EXERCISE:
Please output exactly the run of lines that starts at the line with "def State.wWeightsCheck (s" and ends at the last line of the records below.

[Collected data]
######

-- ==== Sys2Proof/Machine/WimgChecks.lean ====
section
/-! DEFINITION. Reading a work image (R171 to R182) and the admission checks of Table 7.6. -/

namespace Sys2Proof.Machine

/-! ## Sections -/

/-- A directory entry (R174): type, offset, length, digest, whether its reserved bytes are zero. -/
structure WEntry where
  type : Nat
  off : Nat
  len : Nat
  digest : List Byte
  ok : Bool
  deriving DecidableEq, Repr

def wEntry (h : List Byte) (i : Nat) : WEntry :=
  let e := slice h (0x100 + 96 * i) 96
  { type := leAt e 0 2, off := leAt e 8 8, len := leAt e 16 8, digest := slice e 32 64
    ok := leVal (slice e 2 6) = 0 && leAt e 24 8 = 0 }

/-- The directory entries in use. -/
def wEntries (h : List Byte) : List WEntry := (List.range (min (leAt h 0xC 2) 32)).map (wEntry h)

/-- The header, directory and signature block. -/
def State.wHead (s : State) (src : Nat) : List Byte := s.bytesAt (ddr src) 4096

/-- Offset and length of a section. -/
def State.wPlace (s : State) (src t : Nat) : Option (Nat × Nat) :=
  ((wEntries (s.wHead src)).find? (fun e => e.type = t)).map (fun e => (e.off, e.len))

/-- The bytes of a section; empty when absent. -/
def State.wBytes (s : State) (src t : Nat) : List Byte :=
  match s.wPlace src t with
  | some p => s.bytesAt (ddr (src + p.1)) p.2
  | none => []

/-- Lengths of a section type (Table 7.2): least, most, unit. -/
def wLenOk (t len : Nat) : Bool :=
  match t with
  | 1 => len = 128
  | 2 => decide (len % 64 = 0 ∧ 64 ≤ len ∧ len ≤ 64 * 65535)
  | 3 => decide (8 ≤ len ∧ len ≤ 2 ^ 26)
  | 4 => decide (4096 ≤ len)
  | 5 => decide (72 ≤ len ∧ len ≤ 2 ^ 24)
  | 6 => decide (16 ≤ len ∧ len ≤ 2 ^ 30)
  | 7 => len = 64
  | 8 => decide (len ≤ 2 ^ 20)
  | _ => false

/-! ## Section contents -/

/-- Table 7.3. -/
def envelopeOf (b : List Byte) : Envelope :=
  { clustersMin := leAt b 0 2, enginesMin := leAt b 2 2, coresMin := leAt b 4 1, clockMin := leAt b 5 1, ringsMin := leAt b 6 2
    slots := leAt b 8 2, powerMin := leAt b 10 2, pagesMin := leAt b 12 4, stackBytes := leAt b 16 8, ddr4Bytes := leAt b 24 8
    tileBytes := leAt b 32 4, quadBytes := leAt b 36 4, linkVcs := leAt b 40 1, plantOut := leAt b 41 1, checkValues := leAt b 42 1
    videoDec := leAt b 43 1, videoEnc := leAt b 44 1 }

/-- R175. -/
def envelopeOk (b : List Byte) : Bool :=
  let e := envelopeOf b
  decide (1 ≤ e.clustersMin ∧ e.clustersMin ≤ 160 ∧ e.enginesMin ≤ 128 ∧ 1 ≤ e.coresMin ∧ e.coresMin ≤ 16 ∧ 16 ≤ e.clockMin ∧
    e.clockMin ≤ 64 ∧ 2 ≤ e.ringsMin ∧ e.ringsMin ≤ 4096 ∧ e.slots ≤ 2048 ∧ e.tileBytes ≤ 1048576 ∧ e.linkVcs ≤ 72 ∧
    e.plantOut ≤ 64 ∧ e.checkValues ≤ 64 ∧ e.videoDec ≤ 64 ∧ e.videoEnc ≤ 16 ∧ (e.slots = 0 → e.pagesMin = 0)) &&
  leVal (slice b 0x2D (128 - 0x2D)) = 0

/-- R182. -/
def servingOf (b : List Byte) : Serving :=
  { kvFormat := leAt b 0 1, kvInput := leAt b 1 1, tppLog2 := leAt b 2 1, specDepth := leAt b 3 1, layers := leAt b 4 2
    kvHeads := leAt b 6 2, headDim := leAt b 8 2, chunk := leAt b 10 2, maxContext := leAt b 12 4 }

/-- The loadable segments of an ELF64 image, as ranges of addresses with their bytes (PRESUMED: the ELF format; the physical address,
log). -/
def elfSegs (b : List Byte) : List (Nat × Nat × List Byte) :=
  (List.range (leAt b 56 2)).filterMap (fun k =>
    let p := leAt b 32 8 + leAt b 54 2 * k
    if leAt b p 4 = 1 then some (leAt b (p + 24) 8, leAt b (p + 40) 8, slice b (leAt b (p + 8) 8) (leAt b (p + 32) 8)) else none)

/-- The ELF header of R181: ELF64, little-endian, ET_EXEC, EM_RISCV, RVC and the double-precision ABI; its tables and file bytes lie in
it. -/
def elfOk (b : List Byte) : Bool :=
  decide (64 ≤ b.length ∧ leAt b 0 4 = 0x464C457F ∧ leAt b 4 1 = 2 ∧ leAt b 5 1 = 1 ∧ leAt b 16 2 = 2 ∧ leAt b 18 2 = 243 ∧
    leAt b 48 4 = 5 ∧ leAt b 54 2 = 56 ∧ leAt b 32 8 + 56 * leAt b 56 2 ≤ b.length) &&
  (List.range (leAt b 56 2)).all (fun k =>
    let p := leAt b 32 8 + 56 * k
    leAt b p 4 ≠ 1 || decide (leAt b (p + 8) 8 + leAt b (p + 32) 8 ≤ b.length ∧ leAt b (p + 32) 8 ≤ leAt b (p + 40) 8))

/-- The program records of SC_PROGRAMS: core and executable; `none` where a reserved or padding byte is used or the records do not end
with the section. -/
def progsFrom : Nat → List Byte → Nat → List (Nat × List Byte) → Option (List (Nat × List Byte))
  | 0, _, _, _ => none
  | k + 1, b, o, acc =>
    if o = b.length then some acc
    else
      let len := leAt b (o + 8) 8
      let next := o + 16 + roundUp len 8
      if b.length < o + 16 ∨ b.length < next ∨ leVal (slice b (o + 1) 7) ≠ 0 ∨ leVal (slice b (o + 16 + len) (roundUp len 8 - len)) ≠ 0
      then none
      else progsFrom k b next (acc ++ [(leAt b o 1, slice b (o + 16) len)])

def progsOf (b : List Byte) : Option (List (Nat × List Byte)) := progsFrom (b.length / 16 + 1) b 0 []

/-- The graph of an image. -/
def State.wGraph (s : State) (src : Nat) : Graph :=
  { ts := tensorsOf (s.wBytes src 2), ops := (opsOf (s.wBytes src 3)).getD []
    kernels := ((kernelsOf (s.wBytes src 5)).getD []).length, slots := (envelopeOf (s.wBytes src 1)).slots
    sv := (s.wPlace src 7).map (fun _ => servingOf (s.wBytes src 7)) }

/-- What the loader keeps of an image. -/
def State.wRead (s : State) (src : Nat) : WImage :=
  let h := s.wHead src
  let w := (s.wPlace src 4).getD (0, 0)
  let g := s.wGraph src
  { addr := src, len := leAt h 0x30 8, imageId := leAt h 0x38 8, version := leAt h 0x28 4, weightsAt := w.1, weightsLen := w.2
    env := envelopeOf (s.wBytes src 1), serving := g.sv, kernels := (kernelsOf (s.wBytes src 5)).getD []
    progs := ((progsOf (s.wBytes src 6)).getD []).map (fun p =>
      { core := p.1, entry := leAt p.2 24 8
        segs := (elfSegs p.2).map (fun x => (x.1, x.2.2 ++ List.replicate (x.2.1 - x.2.2.length) 0#8)) })
    digest := sha (h.take 0xD00), tMax := g.tMax }

/-! ## Checks -/

/-- The first check that fails, with its reason. -/
def firstFail (l : List (Nat × Nat × Bool)) : Option (Nat × Nat) := (l.find? (fun c => !c.2.2)).map (fun c => (c.1, c.2.1))

/-- Check 7 on a directory. -/
def State.directoryOk (s : State) (src : Nat) (h : List Byte) : Bool :=
  let es := wEntries h
  let len := leAt h 0x30 8
  let has := fun t => es.any (fun e => e.type = t)
  let slots := (envelopeOf (s.wBytes src 1)).slots
  decide ((es.map (·.type)).Nodup) &&
  es.all (fun e => decide (1 ≤ e.type ∧ e.type ≤ 8 ∧ e.off % 4096 = 0 ∧ 4096 ≤ e.off ∧ e.off + e.len ≤ len) && wLenOk e.type e.len) &&
  es.zipIdx.all (fun a => es.zipIdx.all (fun b => a.2 ≥ b.2 ||
    !decide (a.1.off < b.1.off + b.1.len ∧ b.1.off < a.1.off + a.1.len))) &&
  has 1 && has 2 && has 3 && (has 7 == decide (slots ≠ 0))

/-- Checks 1 to 7 in order. -/
def State.wHeaderCheck (s : State) (n src len : Nat) : Option (Nat × Nat) :=
  if !s.ddrOwned n src len then some (1, 0x0101)
  else
    let h := s.wHead src
    let bound := bit (leAt h 0x14 4) 0
    let block := slice h 0xD00 256
    let count := leAt h 0xC 2
    firstFail
      [(1, 0x0101, decide (leAt h 0 4 = 0x4B524F57 ∧ leAt h 8 4 = 256 ∧ 3 ≤ count ∧ count ≤ 32 ∧ leAt h 0x30 8 = len ∧ len % 4096 = 0 ∧
          4096 ≤ len) && (bound || leAt h 0x18 16 = 0)),
       (2, 0x0102, decide (leAt h 4 1 = 1 ∧ leAt h 5 3 = 0 ∧ leAt h 0xE 2 = 0 ∧ leAt h 0x14 4 ≤ 1 ∧ leAt h 0x2D 3 = 0) &&
          leVal (slice h 0x50 176) = 0 && (wEntries h).all (·.ok) &&
          leVal (slice h (0x100 + 96 * count) (96 * (32 - count))) = 0 && blockOk block && leVal (slice h 0xE00 512) = 0),
       (3, 0x0103, leAt h 0x10 4 = 0x0007A384),
       (4, 0x0104, !bound || leAt h 0x18 16 = s.identity),
       (5, 0x0105, s.verifies 4 n (h.take 0xD00) block),
       (6, 0x0106, decide (leAt h 0x40 8 ≤ 0x7FFFF ∧ leAt h 0x2C 1 ≤ s.rd F.VEC_CAP_isa_version)),
       (7, 0x0107, s.directoryOk src h)]

/-- Check 17: R181. -/
def State.progOk (s : State) (n src len : Nat) (b : List Byte) : Bool :=
  elfOk b && (elfSegs b).all (fun g => s.ddrOwned n g.1 g.2.1 && (g.2.1 = 0 || !decide (g.1 < src + len ∧ src < g.1 + g.2.1)))

/-- Checks 8 to 32 in order. A REPLACE also keeps its range from the old image's (R192). -/
def State.wSectionCheck (s : State) (n src op : Nat) : Option (Nat × Nat) :=
  let h := s.wHead src
  let len := leAt h 0x30 8
  let eb := s.wBytes src 1
  let e := envelopeOf eb
  let gb := opsOf (s.wBytes src 3)
  let g := s.wGraph src
  let svb := s.wBytes src 7
  let kb := s.wBytes src 5
  let ks := kernelsOf kb
  let pb := progsOf (s.wBytes src 6)
  let ps := pb.getD []
  let img := s.struct.image
  let own := fun m => (ownedIn m n).length
  let video := ownedIn img.video n
  let old := if op = 2 then (s.wpart n).image else none
  let granules := own img.ddr4 * 2 ^ 30
  let quads := (List.range 16).filter (fun q => (List.range 10).any (fun k => s.clusterOwner (40 * (q / 4) + 10 * (q % 4) + k) = n))
  let part := s.part n
  firstFail
    [(8, 0x0108, (wEntries h).all (fun x => x.type = 4 || digestEq (sha (s.bytesAt (ddr (src + x.off)) x.len)) x.digest)),
     (9, 0x0201, envelopeOk eb && g.check9 ((s.wPlace src 4).getD (0, 0)).2),
     (10, 0x0202, g.check10),
     (11, 0x0203, gb.isSome && g.ops.all g.opOk),
     (12, 0x0204, g.ops.all g.shapeOk),
     (13, 0x0205, g.ops.all g.outputOk),
     (14, 0x0206, g.ops.all g.padOk),
     (15, 0x0207, g.check15),
     (16, 0x0208, (s.wPlace src 5).isNone || (match ks with | some l => l.all kernelOk | none => false)),
     (17, 0x0209, pb.isSome && decide ((ps.map (·.1)).Nodup) && ps.all (fun p => s.progOk n src len p.2)),
     (18, 0x020A, g.check18 && leVal (slice svb 16 48) = 0),
     (19, 0x0301, e.clustersMin ≤ own img.clusters),
     (20, 0x0302, e.enginesMin ≤ own img.engines),
     (21, 0x0303, e.coresMin ≤ own img.cores && ps.all (fun p => decide (p.1 < own img.cores))),
     (22, 0x0304, e.ringsMin ≤ part.ringCount),
     (23, 0x0305, e.slots ≤ part.reqCount),
     (24, 0x0306, e.pagesMin ≤ part.pageCount),
     (25, 0x0307, e.stackBytes + part.pageCount * 66560 ≤ own img.engines * 2 * 0x60000000),
     (26, 0x0308, decide (len + e.ddr4Bytes ≤ granules) && (match old with
        | some o => decide (len + o.len ≤ granules) && !decide (src < o.addr + o.len ∧ o.addr < src + len)
        | none => true)),
     (27, 0x0309, quads.all (fun q => decide (e.quadBytes ≤ (s.banksOf n q).length * 2 ^ 20))),
     (28, 0x030A, e.linkVcs ≤ own img.vcs),
     (29, 0x030B, e.plantOut ≤ own img.po && e.checkValues ≤ own img.cv),
     (30, 0x030C, e.videoDec ≤ (video.filter (· < 64)).length && e.videoEnc ≤ (video.filter (64 ≤ ·)).length),
     (31, 0x030D, e.clockMin * 25 ≤ part.clockCap),
     (32, 0x030E, e.powerMin ≤ part.power)]

/-- The partition's share as the planner sees it. -/
def State.share (s : State) (n : Nat) : List Nat :=
  let img := s.struct.image
  let p := s.part n
  [p.clockCap, p.power, p.pageFirst, p.pageCount, p.ringCount, p.reqCount] ++ ownedIn img.clusters n ++ ownedIn img.engines n ++
    ownedIn img.ddr4 n ++ ownedIn img.cores n ++ ownedIn img.vcs n

/-- Checks 33 and 34. Frames of pages count as they will once the image is loaded (R201). -/
def State.wPlanCheck (s : State) (n src : Nat) : Option (Nat × Nat) :=
  let l := s.setPstate n 2
  firstFail
    [(33, 0x0401, Config.planFits (s.wHead src ++ ([1, 2, 3, 5, 6, 7].flatMap (s.wBytes src))) (s.share n)),
     (34, 0x0402, ((kernelsOf (s.wBytes src 5)).getD []).all (fun k =>
        k.streamLen = 0 || (addrOk k.streamAt && l.addrIn n k.streamAt k.streamLen)))]

/-- R77 on the nibbles of a sparse weight: the position in bits [3:2] exceeds that in bits [1:0]. -/
def nibblesOk (b : List Byte) (t : TRef) : Bool :=
  let groups := ceilDiv t.rowLen 4
  let row := ceilDiv groups 2
  (List.range t.rows).all (fun r => (List.range groups).all (fun k =>
    let v := leAt b (t.nibs + r * row + k / 2) 1
    let q := if k % 2 = 0 then v % 16 else v / 16
    decide (q % 4 < q / 4)))

/-- Checks 35 and 36. -/
def State.wWeightsCheck (s : State) (src : Nat) : Option (Nat × Nat) :=
  let g := s.wGraph src
  let w := s.wBytes src 4
  firstFail
    [(35, 0x0501, g.ts.zipIdx.all (fun p => !p.1.weight || !p.1.ref.sparse || nibblesOk w (g.stored p.2))),
     (36, 0x0502, (wEntries (s.wHead src)).all (fun e => e.type ≠ 4 || digestEq (sha w) e.digest))]

end Sys2Proof.Machine
end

######

RESPONSE TO THE TASK:
def State.wWeightsCheck (s : State) (src : Nat) : Option (Nat × Nat) :=
  let g := s.wGraph src
  let w := s.wBytes src 4
  firstFail
    [(35, 0x0501, g.ts.zipIdx.all (fun p => !p.1.weight || !p.1.ref.sparse || nibblesOk w (g.stored p.2))),
     (36, 0x0502, (wEntries (s.wHead src)).all (fun e => e.type ≠ 4 || digestEq (sha w) e.digest))]

end Sys2Proof.Machine
end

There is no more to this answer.